L’année 2019 commence bien et commence fort. L’ambiance globale est tendue. Notre quotidien n’a jamais été aussi morose : Chute vertigineuse de notre monnaie nationale. Détérioration sans précédent de notre pouvoir d’achat. Nivellement par le bas. Grèves récurrentes des enseignants de l’école publiques accompagnée d’une incompréhension totale pour ne pas dire désolidarisation absolue de parents dont les enfants sont pris en otage… par de grands enfants.
Avouons que le « leadership par l’exemple » laisse à désirer dans ce pays. Bon nombre d’augustes responsables se valent bien et valent bien peu. Ce constat est triste et les mots pour le dire sont sévères. Pourtant des solutions concrètes et uniques existent. Ces solutions se trouvent en … nous. Chacun d’entre nous. Il y a deux réalités qui s’affrontent aujourd’hui. La première nous est imposée par des personnes motivées par l’amour du pouvoir. La deuxième nous est offerte par les personnes motivées par le pouvoir de l’amour.
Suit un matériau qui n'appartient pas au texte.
-- ==== Sys2Proof/Tests/Slice0.lean ====
section
/-! SUPPORT. Tests. Expected results come from spec/95_test_vectors.md and the examples and corner cases of the rules; each
test names its source. Then one witness for the hypotheses of each statement. -/

/-- The state with a cell poked, for the tests' start states. -/
def Sys2Proof.Machine.State.poked (s : Sys2Proof.Machine.State) (a : Nat) (v : Sys2Proof.Byte) :
    Sys2Proof.Machine.State :=
  { s with mem := s.mem.write a v }

namespace Sys2Proof.Tests

open Sys2Proof.Machine Sys2Proof.Claims

/-! ### Well-formedness: each check refuses an ill-formed term -/

/-- 30_encoding.md R80: no opcode byte. -/
theorem test_wellformed_no_opcode : isWholeInstruction [] = false ∧ hasOpcodeByte [] = false := by decide
/-- 30_encoding.md R86: 0x00 is unhandled. -/
theorem test_wellformed_unhandled : isWholeInstruction [0x00#8] = false ∧ opcodeHandled [0x00#8] = false := by decide
/-- 30_encoding.md R83: LDA_IM has two bytes, not one and not three. -/
theorem test_wellformed_length : lengthFits [0xA9#8] = false ∧ lengthFits [0xA9#8, 0#8, 0#8] = false ∧
    lengthFits [0xA9#8, 0#8] = true := by decide
/-- 30_encoding.md R83: JSR has three bytes. -/
theorem test_wellformed_jsr_truncated : isWholeInstruction [0x20#8, 0x42#8] = false ∧
    isWholeInstruction [0x20#8, 0x42#8, 0x42#8] = true := by decide
/-- 00_scope.md R6: a register takes a value of its width, a flag 0 or 1. -/
theorem test_wellformed_host_values :
    (hostOp (.writeReg .x 256) State.reset).1 = .refused .valueOutOfRange ∧
    (hostOp (.writeReg .pc 65536) State.reset).1 = .refused .valueOutOfRange ∧
    (hostOp (.writeFlag .c 2) State.reset).1 = .refused .valueOutOfRange := by decide

/-! ### Decoding: a word of every row, written out from 30_encoding.md R81 and R84 -/

theorem test_decode_nop : decodeTableWord 8 0xEA = some .nop := by decide
theorem test_decode_ldaIm : decodeTableWord 16 0x84A9 = some (.ldaIm 0x84#8) := by decide
theorem test_decode_ldaZp : decodeTableWord 16 0x42A5 = some (.ldaZp 0x42#8) := by decide
theorem test_decode_ldaZpx : decodeTableWord 16 0x80B5 = some (.ldaZpx 0x80#8) := by decide
theorem test_decode_ldaAbs : decodeTableWord 24 0x4480AD = some (.ldaAbs 0x4480#16) := by decide
theorem test_decode_ldaAbsx : decodeTableWord 24 0x4402BD = some (.ldaAbsx 0x4402#16) := by decide
theorem test_decode_ldaAbsy : decodeTableWord 24 0x4402B9 = some (.ldaAbsy 0x4402#16) := by decide
theorem test_decode_ldaIndx : decodeTableWord 16 0x02A1 = some (.ldaIndx 0x02#8) := by decide
theorem test_decode_ldaIndy : decodeTableWord 16 0x10B1 = some (.ldaIndy 0x10#8) := by decide
theorem test_decode_ldxIm : decodeTableWord 16 0x04A2 = some (.ldxIm 0x04#8) := by decide
theorem test_decode_ldxZp : decodeTableWord 16 0x42A6 = some (.ldxZp 0x42#8) := by decide
theorem test_decode_ldxZpy : decodeTableWord 16 0x80B6 = some (.ldxZpy 0x80#8) := by decide
theorem test_decode_ldxAbs : decodeTableWord 24 0x3000AE = some (.ldxAbs 0x3000#16) := by decide
theorem test_decode_ldxAbsy : decodeTableWord 24 0x30F8BE = some (.ldxAbsy 0x30F8#16) := by decide
theorem test_decode_ldyIm : decodeTableWord 16 0xFFA0 = some (.ldyIm 0xFF#8) := by decide
theorem test_decode_ldyZp : decodeTableWord 16 0x00A4 = some (.ldyZp 0x00#8) := by decide
theorem test_decode_ldyZpx : decodeTableWord 16 0xF0B4 = some (.ldyZpx 0xF0#8) := by decide
theorem test_decode_ldyAbs : decodeTableWord 24 0xFFFEAC = some (.ldyAbs 0xFFFE#16) := by decide
theorem test_decode_ldyAbsx : decodeTableWord 24 0x20FFBC = some (.ldyAbsx 0x20FF#16) := by decide
theorem test_decode_jsr : decodeTableWord 24 0x123420 = some (.jsr 0x1234#16) := by decide
/-- 30_encoding.md R86: BRK, RTS and JMP of a MOS 6502 do not exist here. -/
theorem test_decode_unhandled : decodeTableWord 8 0x00 = none ∧ decodeTableWord 8 0x60 = none ∧
    decodeTableWord 8 0x4C = none := by decide
/-- The bits above `nbits` are 0: the operand word of a bare opcode is zero. -/
theorem test_decode_bare_opcode : decodeTableWord 8 0x123420 = some (.jsr 0x0000#16) := by decide
/-- The list decoder names what is missing (30_encoding.md R83, R86). -/
theorem test_decode_errors : decode [] = .error .truncated ∧ decode [0xA9#8] = .error .truncated ∧
    decode [0x20#8, 0x34#8] = .error .truncated ∧ decode [0xFE#8, 0x20#8] = .error (.unknownOpcode 0xFE#8) :=
  ⟨rfl, rfl, rfl, rfl⟩

/-! ### One step on a small state -/

/-- The reset state with bytes at an address, and `PC` there. -/
def codeAt (w : Word) (bytes : List Byte) : State :=
  { State.reset with pc := w, mem := placeBytes w bytes [] }

/-- The reset state with a program at its entry point 0xFFFC. -/
def code (bytes : List Byte) : State := codeAt 0xFFFC#16 bytes

/-- The state with all seven flags set. -/
def flagsSet (s : State) : State :=
  { s with
    flagC := true, flagZ := true, flagI := true, flagD := true, flagB := true, flagV := true, flagN := true }

/-- What a test looks at in the state a step ends in. -/
def look {α : Type} (s : State) (f : State → α) : Option α :=
  match step s with
  | .next t => some (f t)
  | .fault _ => none
  | .refused _ => none

/-- The five flags no load touches. -/
def quietFlags (t : State) : Bool := t.flagC && t.flagI && t.flagD && t.flagB && t.flagV
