-- ==== Sys2Proof/Machine/Ops.lean ====
section
/-! DEFINITION. The named operations over registers, memory, ports, instruction fetch, the override, and taking a fatal
condition. There is no return from a fatal condition (spec/60_exceptions.md R206), so none stands beside it. -/

namespace Sys2Proof.Machine

/-- Read `R16[r]` (spec/10_state.md R10). -/
def RegFile.get16 (f : RegFile) : Reg16 → Word
  | .ax => f.ax | .cx => f.cx | .dx => f.dx | .bx => f.bx | .sp => f.sp | .bp => f.bp | .si => f.si | .di => f.di

/-- Write `R16[r]` (spec/10_state.md R10). -/
def RegFile.set16 (f : RegFile) (r : Reg16) (v : Word) : RegFile :=
  match r with
  | .ax => { f with ax := v }
  | .cx => { f with cx := v }
  | .dx => { f with dx := v }
  | .bx => { f with bx := v }
  | .sp => { f with sp := v }
  | .bp => { f with bp := v }
  | .si => { f with si := v }
  | .di => { f with di := v }

/-- The 16-bit register an 8-bit view lies in (spec/10_state.md R11). -/
def parent8 : Reg8 → Reg16
  | .al | .ah => .ax
  | .cl | .ch => .cx
  | .dl | .dh => .dx
  | .bl | .bh => .bx

/-- Whether a view is the high byte of its parent (spec/10_state.md R11). -/
def isHigh8 : Reg8 → Bool
  | .al | .cl | .dl | .bl => false
  | .ah | .ch | .dh | .bh => true

/-- Read `R8[r]` (spec/10_state.md R11). -/
def RegFile.get8 (f : RegFile) (r : Reg8) : Byte :=
  if isHigh8 r then hi8 (f.get16 (parent8 r)) else lo8 (f.get16 (parent8 r))

/-- Write `R8[r]`: the other byte of the parent is kept (spec/10_state.md R11). -/
def RegFile.set8 (f : RegFile) (r : Reg8) (v : Byte) : RegFile :=
  let w := f.get16 (parent8 r)
  f.set16 (parent8 r) (if isHigh8 r then word v (lo8 w) else word (hi8 w) v)

/-- Read a segment register's selector (spec/10_state.md R12). -/
def RegFile.getSeg (f : RegFile) : SReg → Word
  | .es => f.es | .cs => f.cs | .ss => f.ss | .ds => f.ds

/-- Write a segment register's selector (spec/10_state.md R12). -/
def RegFile.setSeg (f : RegFile) (r : SReg) (v : Word) : RegFile :=
  match r with
  | .es => { f with es := v }
  | .cs => { f with cs := v }
  | .ss => { f with ss := v }
  | .ds => { f with ds := v }

/-- Write IP (spec/10_state.md R13). -/
def RegFile.setIp (f : RegFile) (v : Word) : RegFile := { f with ip := v }

/-- Write the flags (spec/10_state.md R14). -/
def RegFile.setFlags (f : RegFile) (v : Flags) : RegFile := { f with flags := v }

/-- `R16[r]`. -/
def State.r16 (s : State) (r : Reg16) : Word := s.regs.get16 r

/-- `R16[r] <- v`. -/
def State.setR16 (s : State) (r : Reg16) (v : Word) : State := { s with regs := s.regs.set16 r v }

/-- `R8[r]`. -/
def State.r8 (s : State) (r : Reg8) : Byte := s.regs.get8 r

/-- `R8[r] <- v`. -/
def State.setR8 (s : State) (r : Reg8) (v : Byte) : State := { s with regs := s.regs.set8 r v }

/-- `Sreg[r]`. -/
def State.seg (s : State) (r : SReg) : Word := s.regs.getSeg r

/-- `Sreg[r] <- v`. -/
def State.setSeg (s : State) (r : SReg) (v : Word) : State := { s with regs := s.regs.setSeg r v }

/-- `IP`. -/
def State.ip (s : State) : Word := s.regs.ip

/-- `IP <- v`. -/
def State.setIp (s : State) (v : Word) : State := { s with regs := s.regs.setIp v }

/-- `IP <- (IP + L) mod 2^16`, CS unchanged (spec/10_state.md R13, spec/30_encoding.md R84, decision D5). -/
def State.advance (s : State) (len : Nat) : State := s.setIp (s.ip + BitVec.ofNat 16 len)

/-- The flags. -/
def State.flags (s : State) : Flags := s.regs.flags

/-- Write the flags. -/
def State.setFlags (s : State) (f : Flags) : State := { s with regs := s.regs.setFlags f }

/-- What an unlisted byte of MEM or PORT reads as. DESIGN CHOICE, unsafe: log entries 3 and 4. -/
def Memory.unlisted : Byte := 0

/-- The byte at an address. -/
def Memory.read : Memory → Nat → Byte
  | [], _ => Memory.unlisted
  | (k, v) :: m, a => if a = k then v else Memory.read m a

/-- Put a listed byte at its place. -/
def Memory.insert (a : Nat) (b : Byte) : Memory → Memory
  | [] => [(a, b)]
  | (k, v) :: m => if a < k then (a, b) :: (k, v) :: m else (k, v) :: Memory.insert a b m

/-- Write a byte, keeping the canonical form: what an unlisted address reads as is never listed. -/
def Memory.write (m : Memory) (a : Nat) (b : Byte) : Memory :=
  let rest := m.filter (fun c => c.1 != a)
  if b = Memory.unlisted then rest else Memory.insert a b rest

/-- Addresses strictly rising from `lo`, all below `size`, no listed byte equal to the unlisted one. -/
def Memory.wfFrom (size : Nat) : Nat → Memory → Bool
  | _, [] => true
  | lo, (k, v) :: m => decide (lo ≤ k) && decide (k < size) && decide (v ≠ Memory.unlisted) && Memory.wfFrom size (k + 1) m

/-- The canonical form of a byte array of `size` bytes. -/
def Memory.wf (size : Nat) (m : Memory) : Bool := Memory.wfFrom size 0 m

/-- `MemRead(a, 1)` (spec/20_memory.md R42); it cannot fail (R55). -/
def State.byteAt (s : State) (a : Linear) : Byte := s.mem.read a.toNat

/-- `MemRead(a, 2)`: little-endian, the second byte at `(a + 1) mod 2^20` (spec/20_memory.md R43), at any `a` (R44). -/
def State.wordAt (s : State) (a : Linear) : Word := word (s.byteAt (a + 1)) (s.byteAt a)

/-- `MemWrite(a, 1, v)` (spec/20_memory.md R42). -/
def State.setByteAt (s : State) (a : Linear) (v : Byte) : State := { s with mem := s.mem.write a.toNat v }

/-- `MemWrite(a, 2, v)` (spec/20_memory.md R43). -/
def State.setWordAt (s : State) (a : Linear) (v : Word) : State := (s.setByteAt a (lo8 v)).setByteAt (a + 1) (hi8 v)

/-- The byte a port holds (spec/20_memory.md R47, R48). -/
def State.portAt (s : State) (p : Word) : Byte := s.ports.read p.toNat

/-- Put a byte into a port (spec/20_memory.md R48). -/
def State.setPortAt (s : State) (p : Word) (v : Byte) : State := { s with ports := s.ports.write p.toNat v }

/-- Record a port access (spec/20_memory.md R56, decision D21). -/
def State.record (s : State) (e : PortEvent) : State := { s with portEvents := s.portEvents ++ [e] }

/-- The word two consecutive ports hold, the second at `(p + 1) mod 2^16` (spec/20_memory.md R48, decision D7). -/
def State.portWordAt (s : State) (p : Word) : Word := word (s.portAt (p + 1)) (s.portAt p)

/-- `PortRead(p, 1)`: the value, and the state with the access recorded. -/
def State.portRead8 (s : State) (p : Word) : Byte × State := (s.portAt p, s.record (.read8 p (s.portAt p)))

/-- `PortRead(p, 2)`. -/
def State.portRead16 (s : State) (p : Word) : Word × State := (s.portWordAt p, s.record (.read16 p (s.portWordAt p)))

/-- `PortWrite(p, 1, v)`. -/
def State.portWrite8 (s : State) (p : Word) (v : Byte) : State := (s.setPortAt p v).record (.write8 p v)

/-- `PortWrite(p, 2, v)`: one access, low byte to `p`, high byte to `(p + 1) mod 2^16`. -/
def State.portWrite16 (s : State) (p : Word) (v : Word) : State :=
  ((s.setPortAt p (lo8 v)).setPortAt (p + 1) (hi8 v)).record (.write16 p v)

/-- The linear address of byte `k` of the instruction at CS:IP: the offset wraps, CS does not change
(spec/20_memory.md R46, decision D5). -/
def State.fetchAddr (s : State) (k : Nat) : Linear := addr s.regs.cs (s.ip + BitVec.ofNat 16 k)

/-- `Fetch(k, 1)` (spec/20_memory.md R46). -/
def State.fetch8 (s : State) (k : Nat) : Byte := s.byteAt (s.fetchAddr k)

/-- `Fetch(k, 2)`: one word read at the address of its low byte (spec/20_memory.md R46). -/
def State.fetch16 (s : State) (k : Nat) : Word := s.wordAt (s.fetchAddr k)

/-- The reads a decoder may make at CS:IP. A memory read has no side effect (spec/20_memory.md R56), so that a field the format
does not have is read without effect. -/
def State.codeView (s : State) : CodeView :=
  { byte0 := s.fetch8 0, byte1 := s.fetch8 1, byte2 := s.fetch8 2
    word1 := s.fetch16 1, word2 := s.fetch16 2, word3 := s.fetch16 3 }

/-- `addr(CS, IP)`, the watchdog's snapshot (spec/48_step_driver.md R176). -/
def State.curAddr (s : State) : Linear := addr s.regs.cs s.ip

/-- `dataseg(default)`: the override's selector when enabled (spec/20_memory.md R45). -/
def State.dataSeg (s : State) (default : SReg) : Word := if s.ovr.enable then s.ovr.selector else s.seg default

/-- What the four segment-override bytes do to OVR: capture the selector now (spec/46_segment_prefix.md R169). -/
def State.captureOverride (s : State) (r : SReg) : State := { s with ovr := { enable := true, selector := s.seg r } }

/-- The next draw of one bit, and the state in which it is used up (spec/93_implementation_defined.md U1). -/
def State.drawBit (s : State) : Bool × State := (Config.drawBit s.drawCount, { s with drawCount := s.drawCount + 1 })

/-- `raise Fatal(kind, info)`: TAKING an exception on this machine. It writes the HALT record and nothing else; control goes
nowhere (spec/60_exceptions.md R205). -/
def State.raiseFatal (s : State) (kind : FatalKind) (modrm : Option Byte) : State :=
  { s with
    halt := .halted
      { kind := kind, cs := s.regs.cs, ip := s.regs.ip, linear := s.curAddr, opcode := s.curOpcode, modrm := modrm,
        snapshot := s.regs } }

/-- Whether the core is running. -/
def State.isRunning (s : State) : Bool :=
  match s.halt with
  | .running => true
  | .halted _ => false

end Sys2Proof.Machine
end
L’HYPOTHÈSE DE LA VITRE BRISÉE

En huit ans, cette hypothèse a pris forme sous nos yeux et façonne depuis notre quotidien. La théorie est née dans les années 1930 aux États-Unis et a été développée durant les années 80-90. Elle établit un rapport de causalité entre les détériorations de l’espace public et un délabrement plus général des situations humaines qui en découlent. Si on fait vivre une communauté humaine dans un espace délabré, le comportement général tendra vers le désordre.

Or, s’il y a bien quelque chose qui a caractérisé notre espace public, c’est bien le délabrement visible de l’espace public. Amoncellement des déchets, grande insalubrité environnementale, absence notoire des forces de l’ordre, repérables uniquement pendant les heures de pointe… Et si la responsabilité municipale est indéniable, il faudrait aussi se pencher sur nos responsabilités individuelles. Que puis-je faire pour améliorer les choses ? Par expérience, il suffit d’initier une action positive pour inspirer son entourage à en faire de même.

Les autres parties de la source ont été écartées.